WHAT YOU WILL DO — Please copy every line of the records below that holds the word "RowFields".

(Saved entries)

-- ==== Sys2Proof/Laws/Encoding.lean ====
section
/-! SUPPORT. A command word is the concatenation of its eight fields (R62), and a row of the table matches it where each field
is as the row asks (R64). -/

namespace Sys2Proof

/-- R62: the word of eight fields, RSV among them. -/
def joinFields (opc byte : BitVec 8) (pin : BitVec 2) (lvl pd : BitVec 1) (rsv : BitVec 4) (phase : BitVec 8)
    (freq : BitVec 32) : CommandWord :=
  opc ++ byte ++ pin ++ lvl ++ pd ++ rsv ++ phase ++ freq

theorem packWord_eq (opc byte : BitVec 8) (pin : BitVec 2) (lvl pd : BitVec 1) (phase : BitVec 8) (freq : BitVec 32) :
    packWord opc byte pin lvl pd phase freq = joinFields opc byte pin lvl pd 0 phase freq := rfl

section Fields

variable (opc byte : BitVec 8) (pin : BitVec 2) (lvl pd : BitVec 1) (rsv : BitVec 4) (phase : BitVec 8) (freq : BitVec 32)

theorem joinFields_getLsbD (k : Nat) :
    (joinFields opc byte pin lvl pd rsv phase freq).getLsbD k =
      if k < 32 then freq.getLsbD k else if k < 40 then phase.getLsbD (k - 32) else if k < 44 then rsv.getLsbD (k - 40)
      else if k < 45 then pd.getLsbD (k - 44) else if k < 46 then lvl.getLsbD (k - 45)
      else if k < 48 then pin.getLsbD (k - 46) else if k < 56 then byte.getLsbD (k - 48) else opc.getLsbD (k - 56) := by
  have lt : ∀ a b : Nat, a ≤ k → (k - a < b ↔ k < a + b) := by omega
  have sub : ∀ a b : Nat, k - a - b = k - (a + b) := by omega
  simp only [joinFields, BitVec.getLsbD_append, sub]
  split_ifs <;> first | rfl | omega

/-- The bits `a` to `a + n - 1` of a word of which they are a field. -/
theorem extract_field {n : Nat} {w : CommandWord} {x : BitVec n} {a : Nat}
    (h : ∀ k, k < n → w.getLsbD (a + k) = x.getLsbD k) : w.extractLsb' a n = x := by
  apply BitVec.eq_of_getLsbD_eq
  intro k hk
  simp [hk, h k hk]

@[simp] theorem fieldOpc_join : fieldOpc (joinFields opc byte pin lvl pd rsv phase freq) = opc :=
  extract_field fun k hk => by
    rw [joinFields_getLsbD]; split_ifs <;> first | omega | (congr 1; omega)

@[simp] theorem fieldByte_join : fieldByte (joinFields opc byte pin lvl pd rsv phase freq) = byte :=
  extract_field fun k hk => by
    rw [joinFields_getLsbD]; split_ifs <;> first | omega | (congr 1; omega)

@[simp] theorem fieldPin_join : fieldPin (joinFields opc byte pin lvl pd rsv phase freq) = pin :=
  extract_field fun k hk => by
    rw [joinFields_getLsbD]; split_ifs <;> first | omega | (congr 1; omega)

@[simp] theorem fieldLvl_join : fieldLvl (joinFields opc byte pin lvl pd rsv phase freq) = lvl :=
  extract_field fun k hk => by
    rw [joinFields_getLsbD]; split_ifs <;> first | omega | (congr 1; omega)

@[simp] theorem fieldPd_join : fieldPd (joinFields opc byte pin lvl pd rsv phase freq) = pd :=
  extract_field fun k hk => by
    rw [joinFields_getLsbD]; split_ifs <;> first | omega | (congr 1; omega)

@[simp] theorem fieldRsv_join : fieldRsv (joinFields opc byte pin lvl pd rsv phase freq) = rsv :=
  extract_field fun k hk => by
    rw [joinFields_getLsbD]; split_ifs <;> first | omega | (congr 1; omega)

@[simp] theorem fieldPhase_join : fieldPhase (joinFields opc byte pin lvl pd rsv phase freq) = phase :=
  extract_field fun k hk => by
    rw [joinFields_getLsbD]; split_ifs <;> first | omega | (congr 1; omega)

@[simp] theorem fieldFreq_join : fieldFreq (joinFields opc byte pin lvl pd rsv phase freq) = freq :=
  extract_field fun k hk => by
    rw [joinFields_getLsbD]; split_ifs <;> first | omega | (congr 1; omega)

end Fields

/-- R62: a word is made of its fields. -/
theorem join_fields (w : CommandWord) :
    joinFields (fieldOpc w) (fieldByte w) (fieldPin w) (fieldLvl w) (fieldPd w) (fieldRsv w) (fieldPhase w) (fieldFreq w) =
      w := by
  apply BitVec.eq_of_getLsbD_eq
  intro k hk
  rw [joinFields_getLsbD]
  split_ifs <;>
    simp only [fieldOpc, fieldByte, fieldPin, fieldLvl, fieldPd, fieldRsv, fieldPhase, fieldFreq,
      BitVec.getLsbD_extractLsb'] <;>
    (rw [decide_eq_true (by omega), Bool.true_and]; congr 1; omega)

theorem join_and_join (o o' b b' : BitVec 8) (p p' : BitVec 2) (l l' d d' : BitVec 1) (r r' : BitVec 4) (h h' : BitVec 8)
    (f f' : BitVec 32) :
    joinFields o b p l d r h f &&& joinFields o' b' p' l' d' r' h' f' =
      joinFields (o &&& o') (b &&& b') (p &&& p') (l &&& l') (d &&& d') (r &&& r') (h &&& h') (f &&& f') := by
  apply BitVec.eq_of_getLsbD_eq
  intro k hk
  simp only [BitVec.getLsbD_and, joinFields_getLsbD]
  split_ifs <;> rfl

/-- Two words are equal where their fields are. -/
theorem join_inj {o o' b b' : BitVec 8} {p p' : BitVec 2} {l l' d d' : BitVec 1} {r r' : BitVec 4} {h h' : BitVec 8}
    {f f' : BitVec 32} :
    joinFields o b p l d r h f = joinFields o' b' p' l' d' r' h' f' ↔
      o = o' ∧ b = b' ∧ p = p' ∧ l = l' ∧ d = d' ∧ r = r' ∧ h = h' ∧ f = f' := by
  refine ⟨fun e => ?_, fun ⟨e1, e2, e3, e4, e5, e6, e7, e8⟩ => by rw [e1, e2, e3, e4, e5, e6, e7, e8]⟩
  exact ⟨by simpa using congrArg fieldOpc e, by simpa using congrArg fieldByte e, by simpa using congrArg fieldPin e,
    by simpa using congrArg fieldLvl e, by simpa using congrArg fieldPd e, by simpa using congrArg fieldRsv e,
    by simpa using congrArg fieldPhase e, by simpa using congrArg fieldFreq e⟩

/-- A row matches where each field under its mask is the field of its match word (R65). -/
theorem matchesWord_iff_fields (op : Opcode) (w : CommandWord) :
    op.matchesWord w = true ↔
      fieldOpc w &&& fieldOpc op.maskBits = fieldOpc op.matchBits ∧
      fieldByte w &&& fieldByte op.maskBits = fieldByte op.matchBits ∧
      fieldPin w &&& fieldPin op.maskBits = fieldPin op.matchBits ∧
      fieldLvl w &&& fieldLvl op.maskBits = fieldLvl op.matchBits ∧
      fieldPd w &&& fieldPd op.maskBits = fieldPd op.matchBits ∧
      fieldRsv w &&& fieldRsv op.maskBits = fieldRsv op.matchBits ∧
      fieldPhase w &&& fieldPhase op.maskBits = fieldPhase op.matchBits ∧
      fieldFreq w &&& fieldFreq op.maskBits = fieldFreq op.matchBits := by
  rw [← join_inj, ← join_and_join, join_fields, join_fields, join_fields, Opcode.matchesWord, beq_iff_eq]

/-- What a row asks of each field (R64): the opcode, the fixed level, the unused fields 0. -/
structure RowFields (op : Opcode) (w : CommandWord) : Prop where
  opc : fieldOpc w = op.code
  byte : op ≠ .sendByte → fieldByte w = 0
  pin : op ≠ .ensureExported → op ≠ .setDirection → op ≠ .writeLevel → op ≠ .pulse → fieldPin w = 0
  lvl : op ≠ .setDirection → op ≠ .writeLevel → fieldLvl w = 0
  out : op = .setDirection → fieldLvl w = 1
  pd : op ≠ .loadFrequency → fieldPd w = 0
  rsv : fieldRsv w = 0
  phase : op ≠ .loadFrequency → op ≠ .setFreq → fieldPhase w = 0
  freq : op ≠ .loadFrequency → op ≠ .setFreq → fieldFreq w = 0

/-! The fields of the match and mask columns of R64. -/

theorem fieldOpc_mask (op : Opcode) : fieldOpc op.maskBits = BitVec.allOnes 8 := by cases op <;> rfl
theorem fieldRsv_mask (op : Opcode) : fieldRsv op.maskBits = BitVec.allOnes 4 := by cases op <;> rfl
theorem fieldByte_mask (op : Opcode) :
    fieldByte op.maskBits = if op = .sendByte then 0 else BitVec.allOnes 8 := by cases op <;> rfl
theorem fieldPin_mask (op : Opcode) :
    fieldPin op.maskBits =
      if op = .ensureExported ∨ op = .setDirection ∨ op = .writeLevel ∨ op = .pulse then 0 else BitVec.allOnes 2 := by
  cases op <;> rfl
theorem fieldLvl_mask (op : Opcode) :
    fieldLvl op.maskBits = if op = .writeLevel then 0 else BitVec.allOnes 1 := by cases op <;> rfl
theorem fieldPd_mask (op : Opcode) :
    fieldPd op.maskBits = if op = .loadFrequency then 0 else BitVec.allOnes 1 := by cases op <;> rfl
theorem fieldPhase_mask (op : Opcode) :
    fieldPhase op.maskBits = if op = .loadFrequency ∨ op = .setFreq then 0 else BitVec.allOnes 8 := by cases op <;> rfl
theorem fieldFreq_mask (op : Opcode) :
    fieldFreq op.maskBits = if op = .loadFrequency ∨ op = .setFreq then 0 else BitVec.allOnes 32 := by cases op <;> rfl

theorem fieldOpc_match (op : Opcode) : fieldOpc op.matchBits = op.code := by cases op <;> rfl
theorem fieldByte_match (op : Opcode) : fieldByte op.matchBits = 0 := by cases op <;> rfl
theorem fieldPin_match (op : Opcode) : fieldPin op.matchBits = 0 := by cases op <;> rfl
theorem fieldLvl_match (op : Opcode) : fieldLvl op.matchBits = if op = .setDirection then 1 else 0 := by
  cases op <;> rfl
theorem fieldPd_match (op : Opcode) : fieldPd op.matchBits = 0 := by cases op <;> rfl
theorem fieldRsv_match (op : Opcode) : fieldRsv op.matchBits = 0 := by cases op <;> rfl
theorem fieldPhase_match (op : Opcode) : fieldPhase op.matchBits = 0 := by cases op <;> rfl
theorem fieldFreq_match (op : Opcode) : fieldFreq op.matchBits = 0 := by cases op <;> rfl

/-- A field under a mask of zeros says nothing, under a mask of ones everything. -/
theorem and_mask_eq_zero {n : Nat} (c : Prop) [Decidable c] (x : BitVec n) :
    x &&& (if c then 0 else BitVec.allOnes n) = 0 ↔ (¬ c → x = 0) := by
  by_cases h : c <;> simp [h]

/-- R64: a row's match and mask say exactly what the row asks of each field. -/
theorem matchesWord_iff (op : Opcode) (w : CommandWord) : op.matchesWord w = true ↔ RowFields op w := by
  rw [matchesWord_iff_fields, fieldOpc_mask, fieldByte_mask, fieldPin_mask, fieldPd_mask, fieldRsv_mask, fieldPhase_mask,
    fieldFreq_mask, fieldOpc_match, fieldByte_match, fieldPin_match, fieldPd_match, fieldRsv_match, fieldPhase_match,
    fieldFreq_match, and_mask_eq_zero, and_mask_eq_zero, and_mask_eq_zero, and_mask_eq_zero, and_mask_eq_zero,
    BitVec.and_allOnes, BitVec.and_allOnes, fieldLvl_mask, fieldLvl_match]
  constructor
  · rintro ⟨h1, h2, h3, h4, h5, h6, h7, h8⟩
    exact ⟨h1, h2, fun a b c d => h3 (by simp [a, b, c, d]), fun a b => by rwa [if_neg b, if_neg a, BitVec.and_allOnes] at h4,
      fun a => by rwa [if_neg (by simp [a]), if_pos a, BitVec.and_allOnes] at h4, h5, h6, fun a b => h7 (by simp [a, b]), fun a b => h8 (by simp [a, b])⟩
  · rintro ⟨h1, h2, h3, h4, h4', h5, h6, h7, h8⟩
    refine ⟨h1, h2, fun a => h3 ?_ ?_ ?_ ?_, ?_, h5, h6, fun a => h7 ?_ ?_, fun a => h8 ?_ ?_⟩ <;>
      first
        | (rintro rfl; simp at a)
        | (by_cases e : op = .setDirection
           · simp [h4' e, e]
           · by_cases e' : op = .writeLevel
             · simp [e']
             · simp [h4 e e', e])

end Sys2Proof
end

ANSWER AREA —
structure RowFields (op : Opcode) (w : CommandWord) : Prop where
theorem matchesWord_iff (op : Opcode) (w : CommandWord) : op.matchesWord w = true ↔ RowFields op w := by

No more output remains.